This article is dedicated to motor sizing. Althrough it is dedicated to vehicleics and electrical motors, it can easily be extended to any vehicle or other kind of motors, including combustion engines.

You'll find on this website an online calculator for sizing motors. This calculator is based on the equation detailed in the following of this post.
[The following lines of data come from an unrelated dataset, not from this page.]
-- ==== Sys2Proof/Laws/State.lean ====
section
/-! SUPPORT. One lemma per field per named update of the state, each true by `rfl`. -/

namespace Sys2Proof.Machine

/-! ## `beginOutput` -/

@[simp] theorem beginOutput_op (s : State) : (beginOutput s).op = s.op := rfl
@[simp] theorem beginOutput_mod (s : State) : (beginOutput s).mod = s.mod := rfl
@[simp] theorem beginOutput_ibuf (s : State) : (beginOutput s).ibuf = s.ibuf := rfl
@[simp] theorem beginOutput_ilen (s : State) : (beginOutput s).ilen = s.ilen := rfl
@[simp] theorem beginOutput_irec (s : State) : (beginOutput s).irec = s.irec := rfl
@[simp] theorem beginOutput_status (s : State) : (beginOutput s).status = s.status := rfl
@[simp] theorem beginOutput_orec (s : State) : (beginOutput s).orec = s.orec := rfl
@[simp] theorem beginOutput_obuf (s : State) : (beginOutput s).obuf = s.obuf := rfl
@[simp] theorem beginOutput_olen (s : State) : (beginOutput s).olen = 0 := rfl
@[simp] theorem beginOutput_consumed (s : State) : (beginOutput s).consumed = s.consumed := rfl
@[simp] theorem beginOutput_written (s : State) : (beginOutput s).written = s.written := rfl
@[simp] theorem beginOutput_freeCount (s : State) : (beginOutput s).freeCount = s.freeCount := rfl

/-! ## `emit` -/

@[simp] theorem emit_op (v : List Byte) (s : State) : (emit v s).op = s.op := rfl
@[simp] theorem emit_mod (v : List Byte) (s : State) : (emit v s).mod = s.mod := rfl
@[simp] theorem emit_ibuf (v : List Byte) (s : State) : (emit v s).ibuf = s.ibuf := rfl
@[simp] theorem emit_ilen (v : List Byte) (s : State) : (emit v s).ilen = s.ilen := rfl
@[simp] theorem emit_irec (v : List Byte) (s : State) : (emit v s).irec = s.irec := rfl
@[simp] theorem emit_status (v : List Byte) (s : State) : (emit v s).status = s.status := rfl
@[simp] theorem emit_orec (v : List Byte) (s : State) : (emit v s).orec = s.orec := rfl
@[simp] theorem emit_obuf (v : List Byte) (s : State) : (emit v s).obuf = Memory.writeOctets s.obuf s.olen v :=
  rfl
@[simp] theorem emit_olen (v : List Byte) (s : State) : (emit v s).olen = s.olen + v.length := rfl
@[simp] theorem emit_consumed (v : List Byte) (s : State) : (emit v s).consumed = s.consumed := rfl
@[simp] theorem emit_written (v : List Byte) (s : State) : (emit v s).written = s.written := rfl
@[simp] theorem emit_freeCount (v : List Byte) (s : State) : (emit v s).freeCount = s.freeCount := rfl

/-! ## `succeed` -/

@[simp] theorem succeed_op (s : State) : (succeed s).op = s.op := rfl
@[simp] theorem succeed_mod (s : State) : (succeed s).mod = s.mod := rfl
@[simp] theorem succeed_ibuf (s : State) : (succeed s).ibuf = s.ibuf := rfl
@[simp] theorem succeed_ilen (s : State) : (succeed s).ilen = s.ilen := rfl
@[simp] theorem succeed_irec (s : State) : (succeed s).irec = s.irec := rfl
@[simp] theorem succeed_status (s : State) : (succeed s).status = .ok := rfl
@[simp] theorem succeed_orec (s : State) : (succeed s).orec = s.orec := rfl
@[simp] theorem succeed_obuf (s : State) : (succeed s).obuf = s.obuf := rfl
@[simp] theorem succeed_olen (s : State) : (succeed s).olen = s.olen := rfl
@[simp] theorem succeed_consumed (s : State) : (succeed s).consumed = s.consumed := rfl
@[simp] theorem succeed_written (s : State) : (succeed s).written = s.written := rfl
@[simp] theorem succeed_freeCount (s : State) : (succeed s).freeCount = s.freeCount := rfl

/-! ## `raise` -/

@[simp] theorem raise_op (e : Err) (s : State) : (raise e s).op = s.op := rfl
@[simp] theorem raise_mod (e : Err) (s : State) : (raise e s).mod = s.mod := rfl
@[simp] theorem raise_ibuf (e : Err) (s : State) : (raise e s).ibuf = s.ibuf := rfl
@[simp] theorem raise_ilen (e : Err) (s : State) : (raise e s).ilen = s.ilen := rfl
@[simp] theorem raise_irec (e : Err) (s : State) : (raise e s).irec = s.irec := rfl
@[simp] theorem raise_status (e : Err) (s : State) : (raise e s).status = .error e := rfl
@[simp] theorem raise_orec (e : Err) (s : State) : (raise e s).orec = Config.freeORec s.freeCount := rfl
@[simp] theorem raise_obuf (e : Err) (s : State) :
    (raise e s).obuf = Memory.writeOctets [] 0 (Config.freeOctets s.freeCount) := rfl
@[simp] theorem raise_olen (e : Err) (s : State) : (raise e s).olen = Config.freeOLen s.freeCount := rfl
@[simp] theorem raise_consumed (e : Err) (s : State) : (raise e s).consumed = Config.freeConsumed s.freeCount :=
  rfl
@[simp] theorem raise_written (e : Err) (s : State) : (raise e s).written = s.written := rfl
@[simp] theorem raise_freeCount (e : Err) (s : State) : (raise e s).freeCount = s.freeCount + 1 := rfl

/-! ## `deliverRecord` -/

@[simp] theorem deliverRecord_op (r : ORec) (s : State) : (deliverRecord r s).op = s.op := rfl
@[simp] theorem deliverRecord_mod (r : ORec) (s : State) : (deliverRecord r s).mod = s.mod := rfl
@[simp] theorem deliverRecord_ibuf (r : ORec) (s : State) : (deliverRecord r s).ibuf = s.ibuf := rfl
@[simp] theorem deliverRecord_ilen (r : ORec) (s : State) : (deliverRecord r s).ilen = s.ilen := rfl
@[simp] theorem deliverRecord_irec (r : ORec) (s : State) : (deliverRecord r s).irec = s.irec := rfl
@[simp] theorem deliverRecord_status (r : ORec) (s : State) : (deliverRecord r s).status = .ok := rfl
@[simp] theorem deliverRecord_orec (r : ORec) (s : State) : (deliverRecord r s).orec = r := rfl
@[simp] theorem deliverRecord_obuf (r : ORec) (s : State) : (deliverRecord r s).obuf = s.obuf := rfl
@[simp] theorem deliverRecord_olen (r : ORec) (s : State) : (deliverRecord r s).olen = s.olen := rfl
@[simp] theorem deliverRecord_consumed (r : ORec) (s : State) : (deliverRecord r s).consumed = s.consumed := rfl
@[simp] theorem deliverRecord_written (r : ORec) (s : State) : (deliverRecord r s).written = s.written := rfl
@[simp] theorem deliverRecord_freeCount (r : ORec) (s : State) : (deliverRecord r s).freeCount = s.freeCount :=
  rfl

/-! ## `deliverConsumed` -/

@[simp] theorem deliverConsumed_op (r : ORec) (n : Nat) (s : State) : (deliverConsumed r n s).op = s.op := rfl
@[simp] theorem deliverConsumed_mod (r : ORec) (n : Nat) (s : State) : (deliverConsumed r n s).mod = s.mod :=
  rfl
@[simp] theorem deliverConsumed_ibuf (r : ORec) (n : Nat) (s : State) : (deliverConsumed r n s).ibuf = s.ibuf :=
  rfl
@[simp] theorem deliverConsumed_ilen (r : ORec) (n : Nat) (s : State) : (deliverConsumed r n s).ilen = s.ilen :=
  rfl
@[simp] theorem deliverConsumed_irec (r : ORec) (n : Nat) (s : State) : (deliverConsumed r n s).irec = s.irec :=
  rfl
@[simp] theorem deliverConsumed_status (r : ORec) (n : Nat) (s : State) : (deliverConsumed r n s).status = .ok :=
  rfl
@[simp] theorem deliverConsumed_orec (r : ORec) (n : Nat) (s : State) : (deliverConsumed r n s).orec = r := rfl
@[simp] theorem deliverConsumed_obuf (r : ORec) (n : Nat) (s : State) : (deliverConsumed r n s).obuf = s.obuf :=
  rfl
@[simp] theorem deliverConsumed_olen (r : ORec) (n : Nat) (s : State) : (deliverConsumed r n s).olen = s.olen :=
  rfl
@[simp] theorem deliverConsumed_consumed (r : ORec) (n : Nat) (s : State) : (deliverConsumed r n s).consumed = n :=
  rfl
@[simp] theorem deliverConsumed_written (r : ORec) (n : Nat) (s : State) :
    (deliverConsumed r n s).written = s.written := rfl
@[simp] theorem deliverConsumed_freeCount (r : ORec) (n : Nat) (s : State) :
    (deliverConsumed r n s).freeCount = s.freeCount := rfl

/-! ## `deliverOctets` -/

@[simp] theorem deliverOctets_op (v : List Byte) (s : State) : (deliverOctets v s).op = s.op := rfl
@[simp] theorem deliverOctets_mod (v : List Byte) (s : State) : (deliverOctets v s).mod = s.mod := rfl
@[simp] theorem deliverOctets_ibuf (v : List Byte) (s : State) : (deliverOctets v s).ibuf = s.ibuf := rfl
@[simp] theorem deliverOctets_ilen (v : List Byte) (s : State) : (deliverOctets v s).ilen = s.ilen := rfl
@[simp] theorem deliverOctets_irec (v : List Byte) (s : State) : (deliverOctets v s).irec = s.irec := rfl
@[simp] theorem deliverOctets_status (v : List Byte) (s : State) : (deliverOctets v s).status = .ok := rfl
@[simp] theorem deliverOctets_orec (v : List Byte) (s : State) : (deliverOctets v s).orec = s.orec := rfl
@[simp] theorem deliverOctets_obuf (v : List Byte) (s : State) :
    (deliverOctets v s).obuf = Memory.writeOctets s.obuf 0 v := rfl
@[simp] theorem deliverOctets_olen (v : List Byte) (s : State) : (deliverOctets v s).olen = v.length :=
  Nat.zero_add v.length
@[simp] theorem deliverOctets_consumed (v : List Byte) (s : State) : (deliverOctets v s).consumed = s.consumed :=
  rfl
@[simp] theorem deliverOctets_written (v : List Byte) (s : State) : (deliverOctets v s).written = s.written := rfl
@[simp] theorem deliverOctets_freeCount (v : List Byte) (s : State) :
    (deliverOctets v s).freeCount = s.freeCount := rfl

/-! ## `hostWriteOp` -/

@[simp] theorem hostWriteOp_op (c : BitVec 4) (s : State) : (hostWriteOp c s).op = c := rfl
@[simp] theorem hostWriteOp_mod (c : BitVec 4) (s : State) : (hostWriteOp c s).mod = s.mod := rfl
@[simp] theorem hostWriteOp_ibuf (c : BitVec 4) (s : State) : (hostWriteOp c s).ibuf = s.ibuf := rfl
@[simp] theorem hostWriteOp_ilen (c : BitVec 4) (s : State) : (hostWriteOp c s).ilen = s.ilen := rfl
@[simp] theorem hostWriteOp_irec (c : BitVec 4) (s : State) : (hostWriteOp c s).irec = s.irec := rfl
@[simp] theorem hostWriteOp_status (c : BitVec 4) (s : State) : (hostWriteOp c s).status = s.status := rfl
@[simp] theorem hostWriteOp_orec (c : BitVec 4) (s : State) : (hostWriteOp c s).orec = s.orec := rfl
@[simp] theorem hostWriteOp_obuf (c : BitVec 4) (s : State) : (hostWriteOp c s).obuf = s.obuf := rfl
@[simp] theorem hostWriteOp_olen (c : BitVec 4) (s : State) : (hostWriteOp c s).olen = s.olen := rfl
@[simp] theorem hostWriteOp_consumed (c : BitVec 4) (s : State) : (hostWriteOp c s).consumed = s.consumed := rfl
@[simp] theorem hostWriteOp_written (c : BitVec 4) (s : State) :
    (hostWriteOp c s).written =
      { s.written with op := true } := rfl
@[simp] theorem hostWriteOp_freeCount (c : BitVec 4) (s : State) :
    (hostWriteOp c s).freeCount =
      s.freeCount := rfl

/-! ## `hostWriteMod` -/

@[simp] theorem hostWriteMod_op (mo : Modulo) (s : State) : (hostWriteMod mo s).op = s.op := rfl
@[simp] theorem hostWriteMod_mod (mo : Modulo) (s : State) : (hostWriteMod mo s).mod = mo := rfl
@[simp] theorem hostWriteMod_ibuf (mo : Modulo) (s : State) : (hostWriteMod mo s).ibuf = s.ibuf := rfl
@[simp] theorem hostWriteMod_ilen (mo : Modulo) (s : State) : (hostWriteMod mo s).ilen = s.ilen := rfl
@[simp] theorem hostWriteMod_irec (mo : Modulo) (s : State) : (hostWriteMod mo s).irec = s.irec := rfl
@[simp] theorem hostWriteMod_status (mo : Modulo) (s : State) : (hostWriteMod mo s).status = s.status := rfl
@[simp] theorem hostWriteMod_orec (mo : Modulo) (s : State) : (hostWriteMod mo s).orec = s.orec := rfl
@[simp] theorem hostWriteMod_obuf (mo : Modulo) (s : State) : (hostWriteMod mo s).obuf = s.obuf := rfl
@[simp] theorem hostWriteMod_olen (mo : Modulo) (s : State) : (hostWriteMod mo s).olen = s.olen := rfl
@[simp] theorem hostWriteMod_consumed (mo : Modulo) (s : State) :
    (hostWriteMod mo s).consumed =
      s.consumed := rfl
@[simp] theorem hostWriteMod_written (mo : Modulo) (s : State) :
    (hostWriteMod mo s).written =
      { s.written with mod := true } := rfl
@[simp] theorem hostWriteMod_freeCount (mo : Modulo) (s : State) :
    (hostWriteMod mo s).freeCount =
      s.freeCount := rfl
On the following, we explains how to calculate:

Let’s consider a wheeled vehicle that climb up an inclinated plane:

The wheeled vehicle illustrated on the above figure have the following specifications:

- \(m\): weight in [\(Kg\)],
- \(D\): wheel diameter in [\(m\)],
- \(v\): maximum velocity of the vehicle in [\(m.s^{-1}\)],
- \(a\): maximum acceleration of the vehicle in [\(m.s^{-2}\)],
- \(\alpha\): angle of the greater positive slope to climb up in [\(rad\)],
- \(R\): gear ratio between the motor and the wheel,
- \(\eta\): efficiency of the gear box,
- \(N\): number of motor.

Spécifications to determine :

- \(\tau_{wheel}\): torque on wheel shaft in [\(N.m\)],
- \(\tau_{motor}\): torque on motor shaft in [\(N.m\)],
- \(\omega_{wheel}\): angular velocity of wheel shaft in [\(rad.s^{-1}\) and \(rpm\)],
- \(\omega_{motor}\): angular velocity of motor shaft in [\(rad.s^{-1}\) and \(rpm\)],
- \(P_{motor}\): power of the motor in [\(W\)].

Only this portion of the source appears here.